Now we can start thinking of some additional queries. I am no IDMS expert - on the contrary - but what I understood from my conversations with Luc is that you really need to think about the IDMS schema BEFORE you do any queries. If your query patterns are misaligned with the schema - then there's a redesign task to be done for it to work. That's very different to the Neo4j model. Of course, there's a clear and definite interaction between model and query pattern, and things may run more slowly/faster in one model as opposed to another model - but it will still be possible. And adjusting the model in Neo4j is... dead easy.

So here are some queries:

 //find employees  
 match (e:Employee) return count(e);  
 match (e:Employee) return e.firstname, e.lastname;  
   
 //find employee skills  
 match (e:Employee)-[:HAS_SKILL]->(s:Skill)  
 return e.firstname, e.lastname, count(s)  
 order by count(s) desc;  
   
 //find avg nr of employee skills  
 match (e:Employee)-[:HAS_SKILL]->(s:Skill)  
 with e, count(s) as nrofskills  
 return count(e), avg(nrofskills);

Here's what the second query looks like in the Browser:

Many of those query patterns will be similar to what you could do in IDMS, but there are some query patterns that are perhaps a bit different. Like the following example: a pathfinding query:

 //find paths  
 match p=allshortestpaths((n:Employee {lastname:"Howe"})-[*]-(m:Employee 
{lastname:"Herman"})) return p limit 5;

Doing that is really easy in Neo4j, and the results are very interesting:

Without knowing anything about the schema or the potential paths between two elements in the network, I can gain some interesting insights about the connections/relationships between my different entities.

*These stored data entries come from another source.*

theorem HostInv.interrupt {s : State} (h : HostInv s) : HostInv (interrupt s) := by
  unfold Machine.interrupt
  split
  next hc =>
    simp only [armed, Bool.and_eq_true, Bool.not_eq_true'] at hc
    obtain ⟨⟨hstart, hstop⟩, -⟩ := hc
    exact { h with
      pendingShown := by simp
      idleShown := by simp
      scheduledDue := by simp
      activeDue := by simp
      started := fun _ => hstart
      stopped := by simp [hstop] }
  next => exact h

theorem HostInv.wait {s : State} (h : HostInv s) (t : Nat) : HostInv { s with now := s.now + t } :=
  { h with
    scheduledDue := fun hp hs => (h.scheduledDue hp hs).trans (Nat.le_add_right ..)
    activeDue := fun hp hs => (h.activeDue hp hs).trans (Nat.add_le_add_right (Nat.le_add_right ..) _) }

theorem HostInv.startCycle {s : State} (h : HostInv s) : HostInv (startCycle s) := by
  unfold Machine.startCycle
  split
  next hc =>
    simp only [Bool.and_eq_true] at hc
    obtain ⟨⟨hp, -⟩, -⟩ := hc
    exact { h with
      pendingShown := by simp
      idleShown := by simp
      scheduledDue := by simp
      activeDue := by simp
      started := fun _ => h.started (.inl hp)
      stopped := by simp [h.stopCalled_of_pending hp]
      workerCommand := fun _ _ _ => rfl }
  next => exact h

theorem HostInv.start {s : State} (h : HostInv s) : HostInv { s with startCalled := true } :=
  { h with started := fun _ => rfl }

theorem HostInv.stopHost {s : State} (h : HostInv s) : HostInv (stopHost s) where
  pendingShown := by simp
  idleShown := by simp
  scheduledDue := by simp
  activeDue := by simp
  started hr := h.started (.inr (by simpa using hr))
  stopped _ := ⟨rfl, rfl⟩
  workerCommand := h.workerCommand

/-! ### The end of a read cycle (rules R132, R133, R137) -/

/-- A cycle may end where no read is pending only if PollState says so. -/
theorem HostInv.endCycle {s : State} (h : HostInv s) (hport : s.port = [])
    (hidle : s.pending = false → s.pollState = .idle) : HostInv { s with executing := false } :=
  { h with
    idleShown := fun hp _ => hidle hp
    started := fun hr => h.started (.inl (by simpa using hr))
    workerCommand := by simp [hport] }

theorem HostInv.settle_endCycle {s : State} (h : HostInv s) (hport : s.port = []) :
    HostInv { settle s with executing := false } := by
  unfold settle
  split
  next hp => exact h.endCycle hport (by simp [hp])
  next hp =>
    have hidle : HostInv { s with pollState := .idle } :=
      { h with
        pendingShown := by simp [hp]
        idleShown := fun _ _ => rfl
        scheduledDue := by simp
        activeDue := by simp
        stopped := fun hstop => ⟨(h.stopped hstop).1, rfl⟩ }
    exact hidle.endCycle hport fun _ => rfl

theorem HostInv.requestRead_endCycle {s : State} (h : HostInv s) (hport : s.port = []) (hexec : s.executing = true) :
    HostInv { requestRead Config.block.pollInterval s with executing := false } := by
  unfold requestRead
  split
  next hc =>
    simp only [Bool.and_eq_true, Bool.not_eq_true'] at hc
    obtain ⟨hstop, -⟩ := hc
    exact {
      pendingShown := by simp
      idleShown := by simp
      scheduledDue := by simp
      activeDue := fun _ _ => le_rfl
      started := fun _ => h.started (.inr hexec)
      stopped := by simp [hstop]
      workerCommand := by simp [hport] }
  next hc =>
    refine h.endCycle hport fun hp => (h.stopped ?_).2
    simpa [hp] using hc

theorem HostInv.failCycle {s : State} (h : HostInv s) (hport : s.port = []) : HostInv (failCycle s) :=
  { h.settle_endCycle hport with }

/-- However the worker's command ended, the end of its read cycle keeps the host contract. -/
theorem HostInv.completeCycle {s : State} (h : HostInv s) (hport : s.port = []) (hexec : s.executing = true) :
    HostInv (completeCycle s) := by
  unfold Machine.completeCycle
  split
  · exact { h.stopHost.endCycle hport fun _ => rfl with }
  · split
    · exact h.requestRead_endCycle hport hexec
    · exact h.settle_endCycle hport
  · exact h.settle_endCycle hport

/-- Every event of the environment keeps the host contract; it comes when no command is on the port. -/
theorem HostInv.hostEvent {e : HostEvent} {s t : State} (h : HostInv s) (hport : s.port = [])
    (ht : hostEvent e s = .next t) : HostInv t := by
  cases e <;> simp only [Machine.hostEvent] at ht
  case issue => split at ht <;> cases ht; exact h.present _ (by simp)
  case irq => cases ht; exact h.interrupt
  case wait n => cases ht; exact h.wait n
  case workerStart => cases ht; exact h.startCycle
  case readOk =>
    split at ht
    next hexec => cases ht; exact h.present _ fun _ _ _ => hexec
    next => cases ht
  case readFail => split at ht <;> cases ht; exact h.failCycle hport
  case start => split at ht <;> cases ht; exact h.start
  case stop => split at ht <;> cases ht; exact h.stopHost

/-! ### The step -/

/-- An event of the environment keeps the invariant. -/
theorem Inv.hostEvent {e : HostEvent} {s t : State} (h : Inv s) (hport : s.port = [])
    (ht : hostEvent e s = .next t) : Inv t :=
  ⟨h.block.of_sameBlock (hostEvent_sameBlock ht) (hostEvent_wf_buf ht h.block.buffer), h.host.hostEvent hport ht⟩

/-- A command keeps the invariant. -/
theorem Inv.exec_decodeCommand {cmd : Byte} {buf : List Byte} {s t : State} (h : Inv s)
    (ht : exec (decodeCommand cmd buf) s = .next t) : Inv t :=
  ⟨h.block.exec_decodeCommand ht, h.host.of_sameSurroundings (exec_sameSurroundings ht)⟩

/-- The end of a read cycle keeps the invariant. -/
theorem Inv.completeCycle {s : State} (h : Inv s) (hport : s.port = []) (hexec : s.executing = true) :
    Inv (completeCycle s) :=
  ⟨h.block.of_sameBlock (completeCycle_sameBlock s) (by rw [completeCycle_buf]; exact h.block.buffer),
    h.host.completeCycle hport hexec⟩

/-- Settles O48: the environment's events, the commands and the end of a read cycle each keep the invariant; a worker's
command is inside a read cycle, so there is one to end. -/
theorem invKept : Obligations.InvKept := by
  intro s t h hstep
  obtain ⟨-, -, rfl⟩ | ⟨e, es, hp, -, ht⟩ | ⟨c, u, hp, hu, rfl⟩ := step_cases hstep
  · exact h
  · have hs : Inv { s with events := es } := ⟨{ h.block with }, { h.host with }⟩
    exact hs.hostEvent hp ht
  · have hs : Inv { s with port := [] } := ⟨{ h.block with }, h.host.empty_port⟩
    have hu' : Inv u := hs.exec_decodeCommand hu
    have hsame := exec_sameSurroundings hu
    split
    next hworker =>
      exact hu'.completeCycle hsame.port (hsame.executing.trans (h.host.workerCommand c (by simp [hp]) hworker))
    next => exact hu'

end Sys2Proof.Machine
end

section
/-! PROOFS. The frame buffer and who writes what (rules R40, R44, R45, R51, R52): reads of the buffer, what every instruction leaves unchanged, which step changes the slot file, and the step that runs an issued command. -/

namespace Sys2Proof.Machine

/-! ### The frame buffer (rule R40) -/

theorem Memory.ofBytes_eq_map_swap (bytes : List Byte) : Memory.ofBytes bytes = bytes.zipIdx.map Prod.swap := rfl

/-- Among cells numbered from `n` on, number `n + k` finds the byte at place `k`. -/
theorem lookup_map_swap_zipIdx (bytes : List Byte) (n k : Nat) :
    ((bytes.zipIdx n).map Prod.swap).lookup (n + k) = bytes[k]? := by
  induction bytes generalizing n k with
  | nil => rfl
  | cons b bs ih =>
    cases k with
    | zero => simp
    | succ k =>
      have hne : (n + (k + 1) == n) = false := by simp
      simpa [List.lookup_cons, hne, Nat.add_right_comm, Nat.add_assoc] using ih (n + 1) k

/-- Settles O1: the cells are numbered from 0 on. -/
theorem bufferReads : Obligations.BufferReads := by
  intro bytes k
  rw [Memory.read, Memory.ofBytes_eq_map_swap]
  simpa using lookup_map_swap_zipIdx bytes 0 k

/-! ### What no instruction writes (rules R22, R24, R44, R52) -/

/-- Only RESET, a reserved word and a FRAME on a buffer of the wrong length write STATUS. -/
theorem exec_status {i : Instr} {s t : State} (h : exec i s = .next t)
    (hframe : ∀ buf, i = .frame buf → buf.length = 53) (hreset : i ≠ .reset) (hreserved : ∀ c, i ≠ .reservedCmd c) :
    t.status = s.status := by
  cases i with
  | frame buf => rw [execFrame_of_length (hframe buf rfl)] at h; cases h; rfl
  | reset => exact absurd rfl hreset
  | reservedCmd c => exact absurd rfl (hreserved c)
  | frameclassTouch | frameclassTouchEmpty | frameclassNodata => cases h; exact trackFrame_status ..
  | fingerActive | fingerEmpty => cases h; exact trackSlot_status ..

/-- Settles O39: the surroundings along all eight instructions, STATUS along those that neither fault nor reset. -/
theorem instructionFrame : Obligations.InstructionFrame :=
  fun _ _ _ h => ⟨exec_sameSurroundings h, exec_status h⟩

/-! ### Who writes the slot file (rule R52) -/

/-- Settles O40: the environment and the end of a read cycle keep the slot file, and of the four things a command can do
the two faults keep it too. -/
theorem onlyCommandsWriteSlots : Obligations.OnlyCommandsWriteSlots := by
  intro s t h hne
  obtain ⟨-, hb⟩ | ⟨c, u, hp, hu, hb⟩ := step_block_cases h
  · exact absurd hb.slots hne
  · refine ⟨c, hp, ?_⟩
    rw [hb.slots] at hne
    obtain ⟨hc, hlen, -⟩ | ⟨-, -, rfl⟩ | ⟨hc, -⟩ | ⟨-, -, rfl⟩ := exec_decodeCommand_cases hu
    · exact .inl ⟨hc, hlen⟩
    · exact absurd (raise_slots ..) hne
    · exact .inr hc
    · exact absurd (raise_slots ..) hne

This of course is just a start. But all I really wanted to do with this post was to highlight that

there is a very natural match/fit between the IDMS mainframe model, and the modern-day Neo4j model
It is trivial to simulate that model using fantastic new tools like GraphGen
It is even easier to actually take that model for a spin on GrapheneDB.

Hope that was useful. As always, feedback is very welcome.